/-! ### `State.putByte` -/

@[simp] theorem State.putByte_pending (a : Nat) (b : Byte) : (s.putByte a b).pending = s.pending := rfl
@[simp] theorem State.putByte_now (a : Nat) (b : Byte) : (s.putByte a b).now = s.now := rfl
@[simp] theorem State.putByte_free (a : Nat) (b : Byte) : (s.putByte a b).free = s.free := rfl
@[simp] theorem State.putByte_regs (a : Nat) (b : Byte) : (s.putByte a b).regs = s.regs := rfl
@[simp] theorem State.putByte_cpRegs (a : Nat) (b : Byte) : (s.putByte a b).cpRegs = s.cpRegs := rfl
@[simp] theorem State.putByte_xlt (a : Nat) (b : Byte) : (s.putByte a b).xlt = s.xlt := rfl
@[simp] theorem State.putByte_fab (a : Nat) (b : Byte) : (s.putByte a b).fab = s.fab := rfl
@[simp] theorem State.putByte_dir (a : Nat) (b : Byte) : (s.putByte a b).dir = s.dir := rfl
@[simp] theorem State.putByte_rings (a : Nat) (b : Byte) : (s.putByte a b).rings = s.rings := rfl
@[simp] theorem State.putByte_cache (a : Nat) (b : Byte) : (s.putByte a b).cache = s.cache := rfl
@[simp] theorem State.putByte_plane (a : Nat) (b : Byte) : (s.putByte a b).plane = s.plane := rfl
@[simp] theorem State.putByte_sched (a : Nat) (b : Byte) : (s.putByte a b).sched = s.sched := rfl
@[simp] theorem State.putByte_comp (a : Nat) (b : Byte) : (s.putByte a b).comp = s.comp := rfl
@[simp] theorem State.putByte_mgmt (a : Nat) (b : Byte) : (s.putByte a b).mgmt = s.mgmt := rfl
@[simp] theorem State.putByte_log (a : Nat) (b : Byte) : (s.putByte a b).log = s.log := rfl
@[simp] theorem State.putByte_emb (a : Nat) (b : Byte) : (s.putByte a b).emb = s.emb := rfl
@[simp] theorem State.putByte_srch (a : Nat) (b : Byte) : (s.putByte a b).srch = s.srch := rfl
@[simp] theorem State.putByte_blk (a : Nat) (b : Byte) : (s.putByte a b).blk = s.blk := rfl
@[simp] theorem State.putByte_sec (a : Nat) (b : Byte) : (s.putByte a b).sec = s.sec := rfl
@[simp] theorem State.putByte_ports (a : Nat) (b : Byte) : (s.putByte a b).ports = s.ports := rfl
@[simp] theorem State.putByte_clk (a : Nat) (b : Byte) : (s.putByte a b).clk = s.clk := rfl
@[simp] theorem State.putByte_out (a : Nat) (b : Byte) : (s.putByte a b).out = s.out := rfl
@[simp] theorem State.putByte_get (a : Nat) (b : Byte) (r : Fld) : (s.putByte a b).get r = s.get r := rfl
@[simp] theorem State.putByte_flag (a : Nat) (b : Byte) (r : Fld) : (s.putByte a b).flag r = s.flag r := rfl

/-! ### `State.zeroPage` -/

@[simp] theorem State.zeroPage_pending (p : Nat) : (s.zeroPage p).pending = s.pending := rfl
@[simp] theorem State.zeroPage_now (p : Nat) : (s.zeroPage p).now = s.now := rfl
@[simp] theorem State.zeroPage_free (p : Nat) : (s.zeroPage p).free = s.free := rfl
@[simp] theorem State.zeroPage_regs (p : Nat) : (s.zeroPage p).regs = s.regs := rfl
@[simp] theorem State.zeroPage_cpRegs (p : Nat) : (s.zeroPage p).cpRegs = s.cpRegs := rfl
@[simp] theorem State.zeroPage_xlt (p : Nat) : (s.zeroPage p).xlt = s.xlt := rfl
@[simp] theorem State.zeroPage_fab (p : Nat) : (s.zeroPage p).fab = s.fab := rfl
@[simp] theorem State.zeroPage_dir (p : Nat) : (s.zeroPage p).dir = s.dir := rfl
@[simp] theorem State.zeroPage_rings (p : Nat) : (s.zeroPage p).rings = s.rings := rfl
@[simp] theorem State.zeroPage_cache (p : Nat) : (s.zeroPage p).cache = s.cache := rfl
@[simp] theorem State.zeroPage_plane (p : Nat) : (s.zeroPage p).plane = s.plane := rfl
@[simp] theorem State.zeroPage_sched (p : Nat) : (s.zeroPage p).sched = s.sched := rfl
@[simp] theorem State.zeroPage_comp (p : Nat) : (s.zeroPage p).comp = s.comp := rfl
@[simp] theorem State.zeroPage_mgmt (p : Nat) : (s.zeroPage p).mgmt = s.mgmt := rfl
@[simp] theorem State.zeroPage_log (p : Nat) : (s.zeroPage p).log = s.log := rfl
@[simp] theorem State.zeroPage_emb (p : Nat) : (s.zeroPage p).emb = s.emb := rfl
@[simp] theorem State.zeroPage_srch (p : Nat) : (s.zeroPage p).srch = s.srch := rfl
@[simp] theorem State.zeroPage_blk (p : Nat) : (s.zeroPage p).blk = s.blk := rfl
@[simp] theorem State.zeroPage_sec (p : Nat) : (s.zeroPage p).sec = s.sec := rfl
@[simp] theorem State.zeroPage_ports (p : Nat) : (s.zeroPage p).ports = s.ports := rfl
@[simp] theorem State.zeroPage_clk (p : Nat) : (s.zeroPage p).clk = s.clk := rfl
@[simp] theorem State.zeroPage_out (p : Nat) : (s.zeroPage p).out = s.out := rfl
@[simp] theorem State.zeroPage_get (p : Nat) (r : Fld) : (s.zeroPage p).get r = s.get r := rfl
@[simp] theorem State.zeroPage_flag (p : Nat) (r : Fld) : (s.zeroPage p).flag r = s.flag r := rfl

§

All the material above is to be returned exactly as it stands.

Solution:
/-! ### `State.putByte` -/

@[simp] theorem State.putByte_pending (a : Nat) (b : Byte) : (s.putByte a b).pending = s.pending := rfl
@[simp] theorem State.putByte_now (a : Nat) (b : Byte) : (s.putByte a b).now = s.now := rfl
@[simp] theorem State.putByte_free (a : Nat) (b : Byte) : (s.putByte a b).free = s.free := rfl
@[simp] theorem State.putByte_regs (a : Nat) (b : Byte) : (s.putByte a b).regs = s.regs := rfl
@[simp] theorem State.putByte_cpRegs (a : Nat) (b : Byte) : (s.putByte a b).cpRegs = s.cpRegs := rfl
@[simp] theorem State.putByte_xlt (a : Nat) (b : Byte) : (s.putByte a b).xlt = s.xlt := rfl
@[simp] theorem State.putByte_fab (a : Nat) (b : Byte) : (s.putByte a b).fab = s.fab := rfl
@[simp] theorem State.putByte_dir (a : Nat) (b : Byte) : (s.putByte a b).dir = s.dir := rfl
@[simp] theorem State.putByte_rings (a : Nat) (b : Byte) : (s.putByte a b).rings = s.rings := rfl
@[simp] theorem State.putByte_cache (a : Nat) (b : Byte) : (s.putByte a b).cache = s.cache := rfl
@[simp] theorem State.putByte_plane (a : Nat) (b : Byte) : (s.putByte a b).plane = s.plane := rfl
@[simp] theorem State.putByte_sched (a : Nat) (b : Byte) : (s.putByte a b).sched = s.sched := rfl
@[simp] theorem State.putByte_comp (a : Nat) (b : Byte) : (s.putByte a b).comp = s.comp := rfl
@[simp] theorem State.putByte_mgmt (a : Nat) (b : Byte) : (s.putByte a b).mgmt = s.mgmt := rfl
@[simp] theorem State.putByte_log (a : Nat) (b : Byte) : (s.putByte a b).log = s.log := rfl
@[simp] theorem State.putByte_emb (a : Nat) (b : Byte) : (s.putByte a b).emb = s.emb := rfl
@[simp] theorem State.putByte_srch (a : Nat) (b : Byte) : (s.putByte a b).srch = s.srch := rfl
@[simp] theorem State.putByte_blk (a : Nat) (b : Byte) : (s.putByte a b).blk = s.blk := rfl
@[simp] theorem State.putByte_sec (a : Nat) (b : Byte) : (s.putByte a b).sec = s.sec := rfl
@[simp] theorem State.putByte_ports (a : Nat) (b : Byte) : (s.putByte a b).ports = s.ports := rfl
@[simp] theorem State.putByte_clk (a : Nat) (b : Byte) : (s.putByte a b).clk = s.clk := rfl
@[simp] theorem State.putByte_out (a : Nat) (b : Byte) : (s.putByte a b).out = s.out := rfl
@[simp] theorem State.putByte_get (a : Nat) (b : Byte) (r : Fld) : (s.putByte a b).get r = s.get r := rfl
@[simp] theorem State.putByte_flag (a : Nat) (b : Byte) (r : Fld) : (s.putByte a b).flag r = s.flag r := rfl

/-! ### `State.zeroPage` -/

@[simp] theorem State.zeroPage_pending (p : Nat) : (s.zeroPage p).pending = s.pending := rfl
@[simp] theorem State.zeroPage_now (p : Nat) : (s.zeroPage p).now = s.now := rfl
@[simp] theorem State.zeroPage_free (p : Nat) : (s.zeroPage p).free = s.free := rfl
@[simp] theorem State.zeroPage_regs (p : Nat) : (s.zeroPage p).regs = s.regs := rfl
@[simp] theorem State.zeroPage_cpRegs (p : Nat) : (s.zeroPage p).cpRegs = s.cpRegs := rfl
@[simp] theorem State.zeroPage_xlt (p : Nat) : (s.zeroPage p).xlt = s.xlt := rfl
@[simp] theorem State.zeroPage_fab (p : Nat) : (s.zeroPage p).fab = s.fab := rfl
@[simp] theorem State.zeroPage_dir (p : Nat) : (s.zeroPage p).dir = s.dir := rfl
@[simp] theorem State.zeroPage_rings (p : Nat) : (s.zeroPage p).rings = s.rings := rfl
@[simp] theorem State.zeroPage_cache (p : Nat) : (s.zeroPage p).cache = s.cache := rfl
@[simp] theorem State.zeroPage_plane (p : Nat) : (s.zeroPage p).plane = s.plane := rfl
@[simp] theorem State.zeroPage_sched (p : Nat) : (s.zeroPage p).sched = s.sched := rfl
@[simp] theorem State.zeroPage_comp (p : Nat) : (s.zeroPage p).comp = s.comp := rfl
@[simp] theorem State.zeroPage_mgmt (p : Nat) : (s.zeroPage p).mgmt = s.mgmt := rfl
@[simp] theorem State.zeroPage_log (p : Nat) : (s.zeroPage p).log = s.log := rfl
@[simp] theorem State.zeroPage_emb (p : Nat) : (s.zeroPage p).emb = s.emb := rfl
@[simp] theorem State.zeroPage_srch (p : Nat) : (s.zeroPage p).srch = s.srch := rfl
@[simp] theorem State.zeroPage_blk (p : Nat) : (s.zeroPage p).blk = s.blk := rfl
@[simp] theorem State.zeroPage_sec (p : Nat) : (s.zeroPage p).sec = s.sec := rfl
@[simp] theorem State.zeroPage_ports (p : Nat) : (s.zeroPage p).ports = s.ports := rfl
@[simp] theorem State.zeroPage_clk (p : Nat) : (s.zeroPage p).clk = s.clk := rfl
@[simp] theorem State.zeroPage_out (p : Nat) : (s.zeroPage p).out = s.out := rfl
@[simp] theorem State.zeroPage_get (p : Nat) (r : Fld) : (s.zeroPage p).get r = s.get r := rfl
@[simp] theorem State.zeroPage_flag (p : Nat) (r : Fld) : (s.zeroPage p).flag r = s.flag r := rfl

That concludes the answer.